→ **EXERCISE**
Among the records below, find the line that has "(s.sewer.usable && decide"; from there, give the lines again exactly, and stop after the line that has "def drainPermission (s".

______

-- ==== Sys2Proof/Machine/Tank.lean ====
section
/-! DEFINITION. The Tank Controller: volume (R82), the three conditions (R84 to R86), the tank state machine (R87 to
R93), and the notices between it and the Drain Controller (R83, R159). -/

namespace Sys2Proof.Machine

/-! ### Conditions -/

/-- Whether a channel's level may be used (GOOD or HELD). -/
def GaugeChannel.usable (g : GaugeChannel) : Bool := g.status != .failed

/-- R84: the admit condition A. -/
def admitCondition (s : State) : Bool :=
  (s.sewer.usable && decide (s.cfg.admitLevel ≤ s.sewer.level)) || decide (2 ≤ s.rain.branch.code)

/-- R85: the sewer-low condition. -/
def sewerLow (s : State) : Bool :=
  !admitCondition s && (!s.sewer.usable || decide (s.sewer.level + s.cfg.admitHyst ≤ s.cfg.admitLevel))

/-- R86: the drain permission. -/
def drainPermission (s : State) : Bool :=
  decide (s.tank.gate = some .closed ∧ s.sewer.usable ∧ s.sewer.level ≤ s.cfg.returnLevel ∧ s.tankGauge.usable ∧
    s.drain.pump = some .stopped ∧ s.drain.restElapsed ∧ s.drain.mode = .auto ∧ s.cfg.pumpMin ≤ s.drain.share)

/-- R92 c: whether draining must end in HOLDING. -/
def drainBarred (s : State) : Bool :=
  decide (s.drain.share < s.cfg.pumpMin ∨ ¬ s.sewer.usable ∨ s.cfg.returnLevel + s.cfg.returnHyst < s.sewer.level ∨
    ¬ s.tankGauge.usable ∨ s.tank.gate ≠ some .closed ∨ s.drain.mode = .hold ∨ s.drain.pump = some .fault)

/-- R90: whether an entry to ADMITTING defers the open command. -/
def pumpMayDraw (s : State) : Bool :=
  s.drain.pump == some .starting || s.drain.pump == some .running || s.drain.pump == some .stopping

/-! ### Transitions -/

/-- R89, R91, R92: the transition an evaluation makes, if any. `isSample` says that the evaluation is a sample event,
and `leftDraining` that the tank has left DRAINING in the same event (R92). -/
def tankDecides (isSample leftDraining : Bool) (s : State) : Option TankState :=
  match s.tank.state with
  | .off => none
  | .admitting => none
  | .dry =>
    if admitCondition s then some .admitting
    else if isSample && decide (s.cfg.emptyVolume + lastY s.cfg.stage / 100 < s.tank.volume) then some .holding
    else none
  | .holding =>
    if admitCondition s then some .admitting
    else if s.tank.volume ≤ s.cfg.emptyVolume then some .dry
    else if drainPermission s && !leftDraining then some .draining
    else none
  | .draining =>
    if admitCondition s then some .admitting
    else if s.tank.volume ≤ s.cfg.emptyVolume then some .dry
    else if drainBarred s then some .holding
    else none

/-- The tank state changed, with the release timer and open deferred (R85, R90), and the target re-derived (R87). -/
def tankMoves (t : TankState) (s : State) : State :=
  retarget { s with tank := { s.tank with
    state := t, releaseTimer := none, openDeferred := decide (t = .admitting) && pumpMayDraw s } }

/-- R150 a and c, R139: the Drain Controller takes the notice of a change of the tank state. -/
def drainTakesTankState (s : State) : State :=
  reformClaim (if s.tank.state = .draining then pumpStart s else commandStop s)

/-- R90: a notice that the pump is STOPPED or FAULT releases a deferred open command. -/
def releaseDeferred (s : State) : State :=
  if s.tank.openDeferred ∧ ¬ pumpMayDraw s then retarget { s with tank.openDeferred := false } else s

/-- A change of the tank state with its notice to the Drain Controller (R83). -/
def tankEnters (t : TankState) (s : State) : State := releaseDeferred (drainTakesTankState (tankMoves t s))

/-- Whether a transition calls for a further evaluation: a change of gate state (R87, R103), or a notice from the Drain
Controller (R159), the decision not to start the pump included. -/
def reevaluates (s0 s1 : State) : Bool :=
  drainChanged s0 s1 || s0.tank.gate != s1.tank.gate ||
    (s1.tank.state == .draining && s1.drain.setpoint == 0)

/-- R87: an evaluation, and the further ones that its own changes call for. Six always suffice: within one event the
tank passes at most through HOLDING, DRAINING, HOLDING, DRY and ADMITTING. -/
def tankCascade : Nat → Bool → Bool → State → State
  | 0, _, _, s => s
  | n + 1, isSample, leftDraining, s =>
    match tankDecides isSample leftDraining s with
    | none => s
    | some t =>
      let s1 := tankEnters t s
      if reevaluates s s1 then tankCascade n false (leftDraining || s.tank.state == .draining) s1 else s1

/-- R87: the state machine evaluated. -/
def tankEvaluate (isSample : Bool) (s : State) : State := tankCascade 6 isSample false s

/-! ### Notices between the Tank Controller and the Drain Controller -/

/-- R159: the Tank Controller takes a notice from the Drain Controller. -/
def tankTakesDrainNotice (s : State) : State := tankEvaluate false (releaseDeferred s)

/-- R159: a change at the Drain Controller notified to the Tank Controller. -/
def afterDrain (s0 s1 : State) : State := if drainChanged s0 s1 then tankTakesDrainNotice s1 else s1

/-- R103: a change of gate state evaluated by the tank state machine. -/
def afterGate (s0 s1 : State) : State := if s0.tank.gate = s1.tank.gate then s1 else tankEvaluate false s1

/-- The Drain Controller takes a notice from the Tank Controller or the Spill Monitor (R139, R143 a). -/
def drainTakesNotice (s : State) : State := afterDrain s (reformClaim s)

/-- The Drain Controller takes a notice of a peer, of the limit record, of the branch alert or of standing
(R143 b to d). -/
def drainTakesShareNotice (s : State) : State := afterDrain s (shareAndSetpoint s)

/-! ### Tank events -/

/-- R85: the release timer after a sample event or a notice of the branch alert (log 21). -/
def updateRelease (s : State) : State :=
  if s.tank.state = .admitting then
    if sewerLow s then
      (if s.tank.releaseTimer.isNone
        then { s with tank.releaseTimer := some (s.elapsed + seconds s.cfg.admitHold) } else s)
    else if admitCondition s then { s with tank.releaseTimer := none }
    else s
  else s

/-- R134 c: a notice of a change of the branch alert. -/
def tankTakesAlert (s : State) : State := tankEvaluate false (updateRelease s)

/-- R82: the fill of a volume. -/
def fillOf (s : State) (v : Nat) : Nat := v * 1000 / lastY s.cfg.stage

/-- R82: volume, fill and assumed full from the TANK level. -/
def measureVolume (s : State) : State :=
  if s.tankGauge.usable then
    let v := interpolate s.cfg.stage s.tankGauge.level
    { s with tank.volume := v, tank.fill := fillOf s v, tank.assumedFull := false }
  else s

/-- R82, R83, R87: the sample event of SEWER and TANK; `wasFailed` is whether TANK was FAILED before it. The notice to
the Drain Controller and the own evaluation reach different blocks (log 5). -/
def tankTakesSample (wasFailed : Bool) (s : State) : State :=
  let s1 := updateRelease (measureVolume s)
  if s1.tank.fill ≠ s.tank.fill ∨ wasFailed = s1.tankGauge.usable
  then inEitherOrder drainTakesNotice (tankEvaluate true) s1
  else tankEvaluate true s1

/-- R90: the release timer expires in ADMITTING. -/
def releaseExpires (s : State) : State :=
  if s.tank.state = .admitting then
    let s1 := tankEnters .holding s
    if reevaluates s s1 then tankEvaluate false s1 else s1
  else s

/-- R71, R96, R99, R100: a recognised edge of the limit of direction d. -/
def tankTakesEdge (d : GateDir) (rising : Bool) (s : State) : State := tankEvaluate false (gateTakesEdge d rising s)

/-! ### Pump events -/

/-- A change of the pump state or of the drain mode: the own claim re-formed (R139), the Tank Controller notified of what changed (R159). -/
def pumpChanges (s0 s1 : State) : State := afterDrain s0 (reformClaim s1)

/-- R152 to R156: a recognised edge of PUMP_RUNNING. -/
def drainTakesEdge (rising : Bool) (s : State) : State :=
  match s.drain.pump, rising with
  | some .starting, true => pumpChanges s { s with drain.pump := some .running, drain.pumpTimer := none }
  | some .running, false => pumpChanges s (pumpFaults s)
  | some .stopping, false => pumpChanges s (pumpStops s)
  | some .stopped, true => pumpChanges s (pumpFaults s)
  | some .fault, _ => pumpChanges s s
  | _, _ => s

/-- R152 b, R154 b: the start or stop timeout expires. -/
def pumpTimeout (s : State) : State := pumpChanges s (pumpFaults s)

/-- R155 a: the rest timer expires. -/
def restExpires (s : State) : State :=
  tankTakesDrainNotice { s with drain.restTimer := none, drain.restElapsed := true }

/-- R157 a. -/
def pumpClears (s : State) : State := pumpChanges s (pumpStops s)

/-- R158, in RUN: the drain mode changed. -/
def drainModeChanges (m : DrainMode) (s : State) : State :=
  pumpChanges s { s with drain.mode := m }

end Sys2Proof.Machine
end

______

→ **EXERCISE OUTPUT**
  (s.sewer.usable && decide (s.cfg.admitLevel ≤ s.sewer.level)) || decide (2 ≤ s.rain.branch.code)

/-- R85: the sewer-low condition. -/
def sewerLow (s : State) : Bool :=
  !admitCondition s && (!s.sewer.usable || decide (s.sewer.level + s.cfg.admitHyst ≤ s.cfg.admitLevel))

/-- R86: the drain permission. -/
def drainPermission (s : State) : Bool :=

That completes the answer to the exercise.